- TRY IT
Copy out each line of the data that holds the string "dmaSrc".

====== GIVEN ENTRIES ======

-- ==== Sys2Proof/Machine/RunKeys.lean ====
section
/-! DEFINITION. What the operations of the digest engine, the Crucible and the locks do once they start
(13_digest_crucible.md). -/

namespace Sys2Proof.Machine

/-! ## Digest (R314 to R326) -/

/-- DG_OPEN closes the context or opens it afresh for the requester; ERR and the DMA fields stay (R315, R317). -/
def runDgOpen (o : Oper) (s : State) : RunAns × State :=
  let n := o.argN
  let c := ctxAt s n
  let f := byteAt o.payload 0
  let k := byteAt o.payload 1
  let slot := if k = 0xFF then none else some k
  let base := { Ctx.closed with err := c.err, dmaSrc := c.dmaSrc, dlen := c.dlen }
  if f = 0 then (okWith [], setCtx n base s)
  else
    (okWith [], setCtx n { base with
        state := .opened, func := f, slot := slot, gen := match slot with | some i => (keyAt s i).gen | none => 0
        owner := some o.origin, chain := ctxStart s f slot } s)

def runDgFeed (o : Oper) (s : State) : RunAns × State :=
  (okWith [], setCtx o.argN (ctxFeed s o.payload (ctxAt s o.argN)) s)

/-- DG_FINISH; a finished context without new data, and the form with bit 15, return the held digest (R322, R324). -/
def runDgFinish (o : Oper) (s : State) : RunAns × State :=
  let n := o.argN % 0x8000
  let c := ctxAt s n
  if 0x8000 ≤ o.argN ∨ c.state = .finished then (okWith (c.held.getD []), s)
  else
    let d := ctxFinish s c
    (okWith (d.held.getD []), setCtx n d s)

/-- DG_DESC answers ACCEPTED once its list is read and checked; the fragments are fed later, by the list as it was read
(R321). -/
def runDgDesc (o : Oper) (s : State) : RunAns × State :=
  let n := o.argN % 256
  (.accepted, setCtx n { ctxAt s n with desc := fragments s (leAt o.payload 0 4) (byteAt o.payload 4) } s)

/-- DG_EXPORT and DG_IMPORT answer ACCEPTED; their work is done when they complete (R325). -/
def runLater (o : Oper) (s : State) : RunAns × State :=
  (.accepted, if o.op = .dgExport then setPonr o.id s else s)

/-- The end of a DG_DESC: its fragments enter in list order (R321). -/
def descDone (o : Oper) (s : State) : State := setFinal o.id stOk [] (feedDesc 64 (o.argN % 256) s)

/-- The end of a DG_EXPORT: the wrapped state (R325, R326). -/
def exportDone (o : Oper) (s : State) : State :=
  setFinal o.id stOk (keyWrap (fusedKey Config.wrapKey) (exportPlain (ctxAt s (o.argN % 256)))) s

/-- Every field of an unwrapped state lies in its range (R325, R326). -/
def importOk (s : State) (b : List Byte) : Bool :=
  let f := byteAt b 1
  let k := byteAt b 2
  let fl := byteAt b 3
  let part := byteAt b 4
  let absorbed := leAt b 8 8
  let fin := fl % 2 = 1
  b.length == 208 && byteAt b 0 == 1 && funcOk f && decide (fl ≤ 3) && byteAt b 5 == 0
    && (if fin then part == 0 else decide (part < shaBlock f ∧ absorbed % shaBlock f = part))
    && (if k = 0xFF then leAt b 6 2 == 0
        else decide (k < 16) && slotReady s k && useHas s k 8 && keyUse s k % 16 == f && leAt b 6 2 == (keyAt s k).gen)

/-- A context as an unwrapped state describes it, owned by an origin. -/
def importCtx (o : Origin) (b : List Byte) : Ctx :=
  let f := byteAt b 1
  let fin := byteAt b 3 % 2 = 1
  let w := shaW f / 8
  { Ctx.closed with
    state := if fin then .finished else .opened, func := f
    slot := if byteAt b 2 = 0xFF then none else some (byteAt b 2)
    gen := leAt b 6 2, owner := some o
    chain := (List.range 8).map fun i => beNat (((b.drop (16 + w * i)).take w))
    part := if fin then [] else (b.drop 80).take (byteAt b 4)
    absorbed := leAt b 8 8
    held := if fin then some ((b.drop 80).take (shaOut f (List.replicate 8 0)).length) else none
    restarted := byteAt b 3 / 2 % 2 = 1 }

/-- The end of a DG_IMPORT: RANGE, or the context holds exactly the exported state (R326). -/
def importDone (o : Oper) (s : State) : State :=
  match keyUnwrap (fusedKey Config.wrapKey) o.payload with
  | none => setFinal o.id stRange [] s
  | some b =>
    if importOk s b then
      let c := ctxAt s (o.argN % 256)
      let d := { importCtx o.origin b with err := c.err, dmaSrc := c.dmaSrc, dlen := c.dlen }
      setFinal o.id stOk [] (setCtx (o.argN % 256) d s)
    else setFinal o.id stRange [] s

/-! ## Authentication (R338, R339) -/

/-- The reply of an AUTH_CHAL for its drawn counter value. -/
def authReply (s : State) (o : Oper) : List Byte :=
  let tail := leBytes 4 (serialOf s) ++ leBytes 4 o.ctr
  slotHmac s o.argN (o.payload ++ tail) ++ tail

/-- AUTH_CHAL draws the next value of the use counter; it answers once a committed reservation covers that value. -/
def runAuthChal (o : Oper) (s : State) : RunAns × State :=
  let c := s.sec.useCtr + 1
  let s1 := reserve 1 c s.sec.useRes { s with sec := { s.sec with useCtr := c } }
  if c ≤ s.sec.useRes then (okWith (authReply s { o with ctr := c }), s1)
  else (.wait, modOp o.id (fun x => { x with ctr := c, interim := if s1.pwr.bow then some stDefer else x.interim }) s1)

/-- A waiting AUTH_CHAL is judged again: its reservation has been committed, or its commit has failed (R339). -/
def authSettle (s : State) (o : Oper) : State :=
  if o.op = .authChal ∧ o.final.isNone ∧ !o.waiting ∧ o.ctr ≠ 0 then
    if o.ctr ≤ s.sec.useRes then setFinal o.id stOk (authReply s o) s
    else if counterQueued 1 s then s
    else setFinal o.id stNvFail [] s
  else s

/-! ## Unlock (R334 to R337) -/

/-- UNLOCK_CHAL: ALREADY, BUSY where the entropy source fails, else a new challenge of the port (R334). -/
def runUnlockChal (o : Oper) (s : State) : RunAns × State :=
  match lockPortOf o.origin with
  | none => (.done stLocked [], s)
  | some p =>
    if o.argN ≤ s.sec.lock.code then (.done stAlready [], s)
    else
      let t := { s with drawn := s.drawn + 1 }
      if Config.entropyFails s.drawn then (.done stBusy [], logRaise 0x25 (originCode o.origin) (leBytes 1 (lockClass p)) t)
      else
        let c := sha 1 ((List.range 32).map (Config.entropy s.drawn))
        (okWith c, setPl p { plOf p t with chal := some (c, o.argN, now s), consumed := none } t)

/-- The response of an UNLOCK verifies the outstanding challenge of its port (R334, R335). -/
def unlockValid (s : State) (p : LockPort) (o : Oper) : Bool :=
  match (plOf p s).chal with
  | none => false
  | some c =>
    decide (now s < c.2.2 + secTicks (prm s 0x0A01)) && c.2.1 == o.argN &&
    match unlockSlot s o.argN with
    | some k => slotReady s k && o.payload == unlockResponse s p o.argN k c.1
    | none => false

/-- An invalid response counts, is logged, and ends AUTHFAIL; one that equals the response which consumed the last
challenge ends ALREADY (R336, R337). -/
def unlockBad (p : LockPort) (s : State) (o : Oper) : State :=
  if (plOf p s).consumed = some o.payload then setFinal o.id stAlready [] s
  else
    let t := countFailure p (originCode o.origin) s
    let l := plOf p t
    let data := leBytes 1 0x6A ++ [o.tag, stAuthFail] ++ leBytes 2 o.argN ++ leBytes 1 l.fails ++ leBytes 1 l.k
    setFinal o.id stAuthFail [] (logRaise 0x21 (originCode o.origin) data t)

/-- A verification round closes (R336): the earliest valid response changes the level, other valid ones end ALREADY,
invalid ones count in timestamp order. -/
def closeRound (p : LockPort) (s : State) : State :=
  let l := plOf p s
  let os := l.round.filterMap (opById s)
  let s0 := setPl p { l with round := [], roundAt := none } s
  let good := os.filter (unlockValid s p)
  let bad := os.filter fun o => !unlockValid s p o
  let s1 := match good with
    | [] => s0
    | g :: r =>
      let t := setPl p { plOf p s0 with chal := none, consumed := some g.payload, fails := 0, k := 0 } s0
      r.foldl (fun s o => setFinal o.id stAlready [] s) (setFinal g.id stOk [] (setLevel (lockOfCode g.argN) 0 (originCode g.origin) t))
  let s2 := bad.foldl (unlockBad p) s1
  if lockRec s2 = lockRec s1 then s2 else commitInternal [lockRec s2] s2

/-- An UNLOCK joins the open round of its port, or opens one at its timestamp; a round whose 819 ticks are over closes
first (R336). -/
def runUnlock (o : Oper) (s : State) : RunAns × State :=
  match lockPortOf o.origin with
  | none => (.done stLocked [], s)
  | some p =>
    let old := match (plOf p s).roundAt with | some t => decide (t + 819 < o.stamp) | none => false
    let t := if old then closeRound p s else s
    let l := plOf p t
    (.wait, setPl p { l with round := l.round ++ [o.id], roundAt := some (l.roundAt.getD o.stamp) } t)

/-- SEAL: ALREADY at SEALED, else it takes effect once its reply has left (R333, 03 R59). -/
def runSeal (o : Oper) (s : State) : RunAns × State :=
  if s.sec.lock = .sealed then (.done stAlready [], s) else (okWith [], defer .seal o s)

/-! ## KEY_LOAD (R331) -/

/-- KEY_LOAD: ACCEPTED, then RANGE where the unwrap fails, else the copy is committed; forty zero bytes empty the
slot. -/
def runKeyLoad (o : Oper) (s : State) : RunAns × State :=
  let slot := o.argN
  let gen := ((keyAt s slot).gen + 1) % 65536
  let use := keyUse s slot
  if o.payload.all fun b => b == 0 then (.accepted, commitFor o.id (.key slot gen [] use true) [] s)
  else
    match keyUnwrap (fusedKey Config.transportKey) o.payload with
    | none => (.accepted, setFinal o.id stRange [] s)
    | some raw =>
      (.accepted, commitFor o.id (.key slot gen (keyWrap (fusedKey Config.wrapKey) raw) use false) [] s)

end Sys2Proof.Machine
end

======

- SOLUTION TO THE PROBLEM
  let base := { Ctx.closed with err := c.err, dmaSrc := c.dmaSrc, dlen := c.dlen }
      let d := { importCtx o.origin b with err := c.err, dmaSrc := c.dmaSrc, dlen := c.dlen }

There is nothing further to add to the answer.